Task material Block Start
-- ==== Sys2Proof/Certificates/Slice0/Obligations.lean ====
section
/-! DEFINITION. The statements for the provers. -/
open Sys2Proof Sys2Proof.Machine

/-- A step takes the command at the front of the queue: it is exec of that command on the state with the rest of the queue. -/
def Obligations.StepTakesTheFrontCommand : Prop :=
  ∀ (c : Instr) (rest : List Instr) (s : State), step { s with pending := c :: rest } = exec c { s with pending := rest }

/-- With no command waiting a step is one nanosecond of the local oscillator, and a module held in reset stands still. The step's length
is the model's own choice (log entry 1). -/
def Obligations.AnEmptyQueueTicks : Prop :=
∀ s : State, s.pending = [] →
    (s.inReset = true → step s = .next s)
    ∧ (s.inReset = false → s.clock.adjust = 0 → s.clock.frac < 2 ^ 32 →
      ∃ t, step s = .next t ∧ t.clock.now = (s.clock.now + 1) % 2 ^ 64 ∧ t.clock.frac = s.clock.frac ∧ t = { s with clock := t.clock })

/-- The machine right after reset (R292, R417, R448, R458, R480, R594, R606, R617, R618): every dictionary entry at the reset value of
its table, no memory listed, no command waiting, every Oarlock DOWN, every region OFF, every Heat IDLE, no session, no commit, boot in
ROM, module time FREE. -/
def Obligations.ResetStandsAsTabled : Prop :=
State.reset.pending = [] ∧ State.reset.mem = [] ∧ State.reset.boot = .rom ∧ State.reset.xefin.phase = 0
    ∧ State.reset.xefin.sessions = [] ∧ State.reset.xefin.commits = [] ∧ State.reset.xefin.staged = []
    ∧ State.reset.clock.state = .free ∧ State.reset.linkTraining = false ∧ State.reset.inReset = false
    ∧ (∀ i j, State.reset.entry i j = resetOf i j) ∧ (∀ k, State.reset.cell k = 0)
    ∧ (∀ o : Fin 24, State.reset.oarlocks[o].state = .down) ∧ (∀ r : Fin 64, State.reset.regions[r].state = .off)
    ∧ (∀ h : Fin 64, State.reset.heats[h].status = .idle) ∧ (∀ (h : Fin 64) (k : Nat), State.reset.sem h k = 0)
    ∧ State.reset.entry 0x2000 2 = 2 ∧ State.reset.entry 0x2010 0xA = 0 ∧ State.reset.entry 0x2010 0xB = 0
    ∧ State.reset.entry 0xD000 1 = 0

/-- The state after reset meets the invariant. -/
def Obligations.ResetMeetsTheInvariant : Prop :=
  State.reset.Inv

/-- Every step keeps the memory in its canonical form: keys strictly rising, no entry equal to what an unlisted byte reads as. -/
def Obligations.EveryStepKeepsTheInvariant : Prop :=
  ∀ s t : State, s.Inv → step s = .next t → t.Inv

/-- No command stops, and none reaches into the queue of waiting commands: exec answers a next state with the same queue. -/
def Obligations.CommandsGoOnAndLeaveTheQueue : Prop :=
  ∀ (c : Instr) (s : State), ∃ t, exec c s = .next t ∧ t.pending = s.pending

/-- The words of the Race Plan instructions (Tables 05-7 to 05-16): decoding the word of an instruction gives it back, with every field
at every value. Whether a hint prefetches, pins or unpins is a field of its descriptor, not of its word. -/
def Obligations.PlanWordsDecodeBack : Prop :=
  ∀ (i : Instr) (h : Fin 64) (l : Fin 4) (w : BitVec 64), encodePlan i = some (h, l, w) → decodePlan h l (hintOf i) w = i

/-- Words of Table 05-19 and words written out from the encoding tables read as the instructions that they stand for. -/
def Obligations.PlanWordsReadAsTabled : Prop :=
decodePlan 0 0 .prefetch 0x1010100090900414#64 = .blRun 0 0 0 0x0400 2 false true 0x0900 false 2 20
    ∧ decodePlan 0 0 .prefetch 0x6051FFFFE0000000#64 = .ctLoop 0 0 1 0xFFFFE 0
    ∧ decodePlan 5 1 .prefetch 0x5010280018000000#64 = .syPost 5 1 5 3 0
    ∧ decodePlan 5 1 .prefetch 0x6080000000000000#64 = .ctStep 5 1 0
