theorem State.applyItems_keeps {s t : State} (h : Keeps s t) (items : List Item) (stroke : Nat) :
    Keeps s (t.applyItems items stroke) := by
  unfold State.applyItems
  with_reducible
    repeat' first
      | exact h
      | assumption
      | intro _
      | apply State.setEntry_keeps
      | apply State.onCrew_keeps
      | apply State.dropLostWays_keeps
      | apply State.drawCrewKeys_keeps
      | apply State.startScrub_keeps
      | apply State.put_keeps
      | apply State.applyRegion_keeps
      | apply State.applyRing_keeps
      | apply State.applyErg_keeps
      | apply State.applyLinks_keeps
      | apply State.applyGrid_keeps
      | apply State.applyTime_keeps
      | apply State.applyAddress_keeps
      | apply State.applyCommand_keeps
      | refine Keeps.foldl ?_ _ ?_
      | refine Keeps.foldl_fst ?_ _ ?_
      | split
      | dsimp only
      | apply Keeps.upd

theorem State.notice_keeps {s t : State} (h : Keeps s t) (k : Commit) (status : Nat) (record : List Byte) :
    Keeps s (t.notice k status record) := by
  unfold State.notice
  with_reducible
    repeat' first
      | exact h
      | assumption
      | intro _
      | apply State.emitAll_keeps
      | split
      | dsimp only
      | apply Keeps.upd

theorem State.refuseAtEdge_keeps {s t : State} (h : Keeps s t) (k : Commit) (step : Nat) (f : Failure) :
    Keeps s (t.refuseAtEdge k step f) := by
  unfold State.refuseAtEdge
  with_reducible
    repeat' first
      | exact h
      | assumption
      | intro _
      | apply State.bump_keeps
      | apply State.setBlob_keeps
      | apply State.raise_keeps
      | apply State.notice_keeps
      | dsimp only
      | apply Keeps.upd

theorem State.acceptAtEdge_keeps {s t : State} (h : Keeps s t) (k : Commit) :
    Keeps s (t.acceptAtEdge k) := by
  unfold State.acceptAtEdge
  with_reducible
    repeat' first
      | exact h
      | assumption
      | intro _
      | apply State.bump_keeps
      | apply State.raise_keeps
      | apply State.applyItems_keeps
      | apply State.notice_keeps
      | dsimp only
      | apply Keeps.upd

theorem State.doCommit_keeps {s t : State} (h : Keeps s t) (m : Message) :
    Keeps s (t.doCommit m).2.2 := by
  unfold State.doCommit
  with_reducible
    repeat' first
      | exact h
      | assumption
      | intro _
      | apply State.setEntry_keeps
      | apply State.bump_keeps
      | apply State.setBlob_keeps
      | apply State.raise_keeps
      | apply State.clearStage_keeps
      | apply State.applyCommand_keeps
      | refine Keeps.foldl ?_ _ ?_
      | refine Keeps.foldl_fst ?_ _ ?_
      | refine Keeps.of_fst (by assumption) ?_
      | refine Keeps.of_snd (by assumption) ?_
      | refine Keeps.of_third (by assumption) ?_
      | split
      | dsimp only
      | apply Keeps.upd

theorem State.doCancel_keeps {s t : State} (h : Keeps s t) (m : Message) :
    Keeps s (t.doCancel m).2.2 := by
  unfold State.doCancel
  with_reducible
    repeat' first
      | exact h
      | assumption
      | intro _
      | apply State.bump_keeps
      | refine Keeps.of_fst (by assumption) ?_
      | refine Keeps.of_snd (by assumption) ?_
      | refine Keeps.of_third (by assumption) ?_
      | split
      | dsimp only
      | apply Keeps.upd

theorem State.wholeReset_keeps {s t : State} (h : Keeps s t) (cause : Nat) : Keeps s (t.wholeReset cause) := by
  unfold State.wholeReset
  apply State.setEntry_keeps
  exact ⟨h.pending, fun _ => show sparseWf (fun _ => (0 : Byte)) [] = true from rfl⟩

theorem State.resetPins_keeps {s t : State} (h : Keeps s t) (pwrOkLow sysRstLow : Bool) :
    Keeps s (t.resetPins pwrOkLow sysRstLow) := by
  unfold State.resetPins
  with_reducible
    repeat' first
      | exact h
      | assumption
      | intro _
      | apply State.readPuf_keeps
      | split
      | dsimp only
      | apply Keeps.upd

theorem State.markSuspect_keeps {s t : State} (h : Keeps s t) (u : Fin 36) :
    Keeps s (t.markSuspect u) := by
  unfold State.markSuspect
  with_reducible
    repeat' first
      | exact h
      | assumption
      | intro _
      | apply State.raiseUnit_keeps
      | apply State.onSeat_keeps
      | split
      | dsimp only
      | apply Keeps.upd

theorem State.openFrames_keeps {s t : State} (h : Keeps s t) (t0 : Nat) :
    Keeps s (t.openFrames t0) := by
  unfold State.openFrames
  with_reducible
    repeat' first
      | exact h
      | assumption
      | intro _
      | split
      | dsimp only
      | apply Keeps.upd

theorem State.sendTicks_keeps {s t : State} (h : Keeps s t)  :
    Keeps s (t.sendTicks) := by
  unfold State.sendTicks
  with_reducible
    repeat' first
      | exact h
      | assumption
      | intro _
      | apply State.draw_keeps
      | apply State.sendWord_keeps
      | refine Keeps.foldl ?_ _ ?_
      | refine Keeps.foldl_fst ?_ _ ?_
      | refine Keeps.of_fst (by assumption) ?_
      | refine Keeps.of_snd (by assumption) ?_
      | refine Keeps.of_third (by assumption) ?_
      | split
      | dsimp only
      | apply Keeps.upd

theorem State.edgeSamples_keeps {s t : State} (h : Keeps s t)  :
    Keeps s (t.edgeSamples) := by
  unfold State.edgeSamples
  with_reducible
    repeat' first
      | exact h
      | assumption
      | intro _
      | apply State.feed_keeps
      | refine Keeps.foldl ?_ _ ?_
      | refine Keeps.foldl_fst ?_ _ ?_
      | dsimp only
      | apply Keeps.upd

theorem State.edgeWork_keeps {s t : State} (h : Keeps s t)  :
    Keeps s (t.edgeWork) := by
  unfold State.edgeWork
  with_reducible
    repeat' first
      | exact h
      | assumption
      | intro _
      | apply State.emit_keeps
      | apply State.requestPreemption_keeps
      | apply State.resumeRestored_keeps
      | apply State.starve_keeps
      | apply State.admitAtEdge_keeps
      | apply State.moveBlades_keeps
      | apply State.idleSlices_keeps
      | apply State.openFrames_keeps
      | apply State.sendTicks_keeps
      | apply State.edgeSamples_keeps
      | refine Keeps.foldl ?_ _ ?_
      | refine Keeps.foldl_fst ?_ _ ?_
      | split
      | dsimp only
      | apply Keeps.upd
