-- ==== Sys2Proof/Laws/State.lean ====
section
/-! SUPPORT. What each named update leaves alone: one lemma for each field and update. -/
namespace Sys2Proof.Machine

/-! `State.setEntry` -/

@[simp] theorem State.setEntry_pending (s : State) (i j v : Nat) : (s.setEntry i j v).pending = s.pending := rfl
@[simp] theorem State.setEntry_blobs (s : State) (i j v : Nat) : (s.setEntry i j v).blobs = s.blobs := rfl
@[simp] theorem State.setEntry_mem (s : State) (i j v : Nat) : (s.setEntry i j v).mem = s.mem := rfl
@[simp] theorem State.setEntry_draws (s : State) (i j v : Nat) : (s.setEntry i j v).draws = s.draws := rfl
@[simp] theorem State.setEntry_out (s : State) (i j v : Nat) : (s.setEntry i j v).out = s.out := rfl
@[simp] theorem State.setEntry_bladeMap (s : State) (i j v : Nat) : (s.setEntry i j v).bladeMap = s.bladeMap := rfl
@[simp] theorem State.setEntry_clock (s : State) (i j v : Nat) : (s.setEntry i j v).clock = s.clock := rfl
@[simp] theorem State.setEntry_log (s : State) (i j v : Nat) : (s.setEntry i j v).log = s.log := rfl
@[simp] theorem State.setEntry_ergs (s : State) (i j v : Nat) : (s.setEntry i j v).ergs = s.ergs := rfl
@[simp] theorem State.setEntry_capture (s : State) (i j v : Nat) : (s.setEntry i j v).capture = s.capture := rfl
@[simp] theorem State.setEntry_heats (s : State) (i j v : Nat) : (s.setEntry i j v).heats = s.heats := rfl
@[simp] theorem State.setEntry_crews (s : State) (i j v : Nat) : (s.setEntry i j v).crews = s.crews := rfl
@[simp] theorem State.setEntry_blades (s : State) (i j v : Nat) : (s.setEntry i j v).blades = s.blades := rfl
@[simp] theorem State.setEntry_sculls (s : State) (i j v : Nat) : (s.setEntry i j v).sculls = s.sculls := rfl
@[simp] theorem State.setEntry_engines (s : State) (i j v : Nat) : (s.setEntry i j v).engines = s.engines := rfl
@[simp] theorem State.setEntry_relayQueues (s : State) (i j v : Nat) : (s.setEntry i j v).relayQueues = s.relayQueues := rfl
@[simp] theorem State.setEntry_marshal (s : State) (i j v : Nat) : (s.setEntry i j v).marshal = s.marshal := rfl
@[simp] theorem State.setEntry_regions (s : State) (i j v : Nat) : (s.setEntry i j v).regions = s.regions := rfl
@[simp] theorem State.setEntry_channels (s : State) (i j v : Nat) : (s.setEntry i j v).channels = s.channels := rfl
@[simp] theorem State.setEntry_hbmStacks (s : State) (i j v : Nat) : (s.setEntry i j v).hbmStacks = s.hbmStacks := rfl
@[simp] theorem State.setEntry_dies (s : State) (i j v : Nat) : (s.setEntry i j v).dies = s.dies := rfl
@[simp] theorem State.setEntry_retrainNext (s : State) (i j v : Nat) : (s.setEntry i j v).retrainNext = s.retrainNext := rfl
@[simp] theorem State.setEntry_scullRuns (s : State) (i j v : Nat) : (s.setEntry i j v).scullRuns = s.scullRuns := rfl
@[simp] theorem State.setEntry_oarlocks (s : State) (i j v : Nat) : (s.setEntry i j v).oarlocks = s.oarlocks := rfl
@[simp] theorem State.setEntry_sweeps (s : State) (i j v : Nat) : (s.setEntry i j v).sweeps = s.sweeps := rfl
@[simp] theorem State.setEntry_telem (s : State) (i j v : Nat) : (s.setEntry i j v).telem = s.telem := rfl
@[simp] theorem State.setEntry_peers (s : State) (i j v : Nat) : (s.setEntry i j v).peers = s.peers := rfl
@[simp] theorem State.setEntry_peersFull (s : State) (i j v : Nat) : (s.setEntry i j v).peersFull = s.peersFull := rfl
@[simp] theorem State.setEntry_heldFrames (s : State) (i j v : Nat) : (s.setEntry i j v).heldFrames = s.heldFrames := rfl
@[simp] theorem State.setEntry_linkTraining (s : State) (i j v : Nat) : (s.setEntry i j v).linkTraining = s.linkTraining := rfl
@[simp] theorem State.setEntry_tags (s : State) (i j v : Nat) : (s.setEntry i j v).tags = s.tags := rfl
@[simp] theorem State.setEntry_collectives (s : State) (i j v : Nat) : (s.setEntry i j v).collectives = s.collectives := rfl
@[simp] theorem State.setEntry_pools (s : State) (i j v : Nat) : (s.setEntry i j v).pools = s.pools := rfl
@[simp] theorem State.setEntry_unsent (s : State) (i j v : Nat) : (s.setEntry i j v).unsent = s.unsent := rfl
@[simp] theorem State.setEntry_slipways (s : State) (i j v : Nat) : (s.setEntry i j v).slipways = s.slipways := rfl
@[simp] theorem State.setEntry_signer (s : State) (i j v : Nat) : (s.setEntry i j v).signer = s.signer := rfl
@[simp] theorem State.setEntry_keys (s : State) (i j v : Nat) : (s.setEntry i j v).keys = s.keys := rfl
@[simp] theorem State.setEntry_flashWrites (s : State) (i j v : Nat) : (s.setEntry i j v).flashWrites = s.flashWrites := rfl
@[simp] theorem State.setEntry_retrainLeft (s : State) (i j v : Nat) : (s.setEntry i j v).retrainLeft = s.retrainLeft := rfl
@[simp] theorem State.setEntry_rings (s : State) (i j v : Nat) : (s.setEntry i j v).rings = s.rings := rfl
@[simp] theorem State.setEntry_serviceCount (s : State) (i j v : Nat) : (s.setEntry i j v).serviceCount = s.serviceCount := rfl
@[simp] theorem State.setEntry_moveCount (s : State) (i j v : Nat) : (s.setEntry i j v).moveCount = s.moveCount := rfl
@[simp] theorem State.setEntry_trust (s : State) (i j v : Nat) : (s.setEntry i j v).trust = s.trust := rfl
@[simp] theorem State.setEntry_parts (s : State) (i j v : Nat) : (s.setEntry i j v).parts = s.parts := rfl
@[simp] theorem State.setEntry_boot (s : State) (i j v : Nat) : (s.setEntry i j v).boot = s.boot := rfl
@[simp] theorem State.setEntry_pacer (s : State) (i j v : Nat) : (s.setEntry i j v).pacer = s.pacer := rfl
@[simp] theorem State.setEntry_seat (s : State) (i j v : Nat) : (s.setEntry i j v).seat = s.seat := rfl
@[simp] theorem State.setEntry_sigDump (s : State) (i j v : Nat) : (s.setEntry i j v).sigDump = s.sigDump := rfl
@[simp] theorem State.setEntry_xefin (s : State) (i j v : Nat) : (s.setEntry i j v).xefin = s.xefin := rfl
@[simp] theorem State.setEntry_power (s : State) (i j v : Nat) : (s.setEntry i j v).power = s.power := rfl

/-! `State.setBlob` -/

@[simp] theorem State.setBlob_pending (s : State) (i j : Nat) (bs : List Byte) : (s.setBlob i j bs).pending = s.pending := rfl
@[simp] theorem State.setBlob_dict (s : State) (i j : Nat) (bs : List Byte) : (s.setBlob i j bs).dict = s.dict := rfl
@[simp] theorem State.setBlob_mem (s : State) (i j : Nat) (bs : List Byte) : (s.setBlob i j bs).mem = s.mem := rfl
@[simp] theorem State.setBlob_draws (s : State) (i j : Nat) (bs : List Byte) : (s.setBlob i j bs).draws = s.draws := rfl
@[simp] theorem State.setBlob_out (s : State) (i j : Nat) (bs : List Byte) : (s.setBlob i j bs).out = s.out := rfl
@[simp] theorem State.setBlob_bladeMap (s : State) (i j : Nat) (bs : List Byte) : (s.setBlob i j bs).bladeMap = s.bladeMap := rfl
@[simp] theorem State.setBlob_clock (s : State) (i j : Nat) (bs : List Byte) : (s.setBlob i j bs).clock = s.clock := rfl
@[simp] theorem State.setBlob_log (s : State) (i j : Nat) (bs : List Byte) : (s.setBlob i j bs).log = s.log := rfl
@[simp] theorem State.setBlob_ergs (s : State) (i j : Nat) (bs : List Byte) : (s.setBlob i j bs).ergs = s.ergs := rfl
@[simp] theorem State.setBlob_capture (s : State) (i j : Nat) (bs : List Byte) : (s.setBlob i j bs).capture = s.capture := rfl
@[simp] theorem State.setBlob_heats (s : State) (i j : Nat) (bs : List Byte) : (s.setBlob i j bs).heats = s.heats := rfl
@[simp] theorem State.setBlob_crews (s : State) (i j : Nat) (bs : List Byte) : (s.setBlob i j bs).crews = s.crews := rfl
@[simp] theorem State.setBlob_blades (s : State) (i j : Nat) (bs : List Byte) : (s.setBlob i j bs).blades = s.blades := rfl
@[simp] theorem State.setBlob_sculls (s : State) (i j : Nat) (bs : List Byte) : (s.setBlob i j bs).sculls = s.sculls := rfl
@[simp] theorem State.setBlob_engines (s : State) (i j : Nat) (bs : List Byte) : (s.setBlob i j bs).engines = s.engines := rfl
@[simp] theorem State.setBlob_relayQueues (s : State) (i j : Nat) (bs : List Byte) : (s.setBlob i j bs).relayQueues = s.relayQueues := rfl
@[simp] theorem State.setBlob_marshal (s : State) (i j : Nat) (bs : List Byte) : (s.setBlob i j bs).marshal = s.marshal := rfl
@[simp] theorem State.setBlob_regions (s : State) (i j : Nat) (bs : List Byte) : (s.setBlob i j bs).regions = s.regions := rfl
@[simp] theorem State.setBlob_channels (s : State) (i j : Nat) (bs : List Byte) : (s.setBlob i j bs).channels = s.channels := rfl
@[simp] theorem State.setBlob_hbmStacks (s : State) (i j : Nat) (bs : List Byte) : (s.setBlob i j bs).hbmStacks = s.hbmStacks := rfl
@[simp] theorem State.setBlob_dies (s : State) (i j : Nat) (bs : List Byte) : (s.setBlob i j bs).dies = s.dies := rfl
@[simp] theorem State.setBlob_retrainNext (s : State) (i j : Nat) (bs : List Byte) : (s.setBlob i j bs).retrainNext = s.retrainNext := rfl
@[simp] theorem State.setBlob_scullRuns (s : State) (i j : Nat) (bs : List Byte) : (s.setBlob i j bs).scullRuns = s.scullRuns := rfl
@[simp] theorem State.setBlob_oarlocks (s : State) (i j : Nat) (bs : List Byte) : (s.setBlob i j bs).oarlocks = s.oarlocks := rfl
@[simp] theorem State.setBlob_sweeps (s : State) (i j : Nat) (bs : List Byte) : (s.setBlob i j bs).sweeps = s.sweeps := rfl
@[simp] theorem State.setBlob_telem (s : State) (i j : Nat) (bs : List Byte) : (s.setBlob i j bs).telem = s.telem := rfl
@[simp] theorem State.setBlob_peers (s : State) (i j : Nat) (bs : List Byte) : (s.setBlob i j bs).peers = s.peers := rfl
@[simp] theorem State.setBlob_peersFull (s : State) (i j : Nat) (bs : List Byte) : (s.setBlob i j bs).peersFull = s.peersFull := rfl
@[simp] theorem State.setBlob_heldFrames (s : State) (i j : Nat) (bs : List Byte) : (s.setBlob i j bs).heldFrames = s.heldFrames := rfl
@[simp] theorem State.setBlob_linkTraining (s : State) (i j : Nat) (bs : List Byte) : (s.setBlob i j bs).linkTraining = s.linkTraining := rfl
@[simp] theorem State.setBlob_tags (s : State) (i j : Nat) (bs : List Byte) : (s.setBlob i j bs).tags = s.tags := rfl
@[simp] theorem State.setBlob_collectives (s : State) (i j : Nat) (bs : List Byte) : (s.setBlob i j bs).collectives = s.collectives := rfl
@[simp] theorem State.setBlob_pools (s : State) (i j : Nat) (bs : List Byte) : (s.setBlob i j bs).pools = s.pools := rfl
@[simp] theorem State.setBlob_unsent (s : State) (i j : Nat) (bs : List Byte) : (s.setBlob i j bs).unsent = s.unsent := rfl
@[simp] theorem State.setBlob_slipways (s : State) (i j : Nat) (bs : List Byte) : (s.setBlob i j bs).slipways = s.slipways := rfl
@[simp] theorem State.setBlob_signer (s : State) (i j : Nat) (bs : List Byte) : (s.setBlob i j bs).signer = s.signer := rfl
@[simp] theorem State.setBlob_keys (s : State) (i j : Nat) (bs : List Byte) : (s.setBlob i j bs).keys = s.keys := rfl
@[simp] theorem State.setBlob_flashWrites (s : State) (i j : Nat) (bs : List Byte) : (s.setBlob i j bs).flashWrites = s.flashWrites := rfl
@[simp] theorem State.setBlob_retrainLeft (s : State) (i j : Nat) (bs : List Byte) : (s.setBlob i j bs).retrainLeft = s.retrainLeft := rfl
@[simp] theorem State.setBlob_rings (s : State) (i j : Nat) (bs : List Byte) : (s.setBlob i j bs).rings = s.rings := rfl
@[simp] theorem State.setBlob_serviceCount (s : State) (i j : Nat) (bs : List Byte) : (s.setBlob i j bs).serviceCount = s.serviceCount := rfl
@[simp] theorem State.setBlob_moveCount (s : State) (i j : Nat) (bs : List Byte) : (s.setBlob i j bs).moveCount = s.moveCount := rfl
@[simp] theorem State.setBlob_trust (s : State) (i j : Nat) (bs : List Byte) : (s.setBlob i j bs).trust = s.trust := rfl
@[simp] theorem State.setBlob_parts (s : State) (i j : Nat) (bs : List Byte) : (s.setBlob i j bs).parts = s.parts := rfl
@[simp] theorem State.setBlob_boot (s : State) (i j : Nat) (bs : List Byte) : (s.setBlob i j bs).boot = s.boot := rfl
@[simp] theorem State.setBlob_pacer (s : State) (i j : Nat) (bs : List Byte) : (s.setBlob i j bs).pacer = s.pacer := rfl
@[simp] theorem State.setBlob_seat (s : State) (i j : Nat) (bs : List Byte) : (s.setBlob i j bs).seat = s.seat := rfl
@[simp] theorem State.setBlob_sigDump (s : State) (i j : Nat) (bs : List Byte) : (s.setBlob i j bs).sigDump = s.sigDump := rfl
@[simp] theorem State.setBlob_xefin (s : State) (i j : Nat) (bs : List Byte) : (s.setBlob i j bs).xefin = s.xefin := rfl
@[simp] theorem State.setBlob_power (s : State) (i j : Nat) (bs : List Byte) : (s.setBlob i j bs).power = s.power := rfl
Task material Block End
* Your assignment *
The answer is every line in the data where the word "clock" appears.

* Result *
    ∧ (s.inReset = false → s.clock.adjust = 0 → s.clock.frac < 2 ^ 32 →
      ∃ t, step s = .next t ∧ t.clock.now = (s.clock.now + 1) % 2 ^ 64 ∧ t.clock.frac = s.clock.frac ∧ t = { s with clock := t.clock })
    ∧ State.reset.clock.state = .free ∧ State.reset.linkTraining = false ∧ State.reset.inReset = false
@[simp] theorem State.setEntry_clock (s : State) (i j v : Nat) : (s.setEntry i j v).clock = s.clock := rfl
@[simp] theorem State.setBlob_clock (s : State) (i j : Nat) (bs : List Byte) : (s.setBlob i j bs).clock = s.clock := rfl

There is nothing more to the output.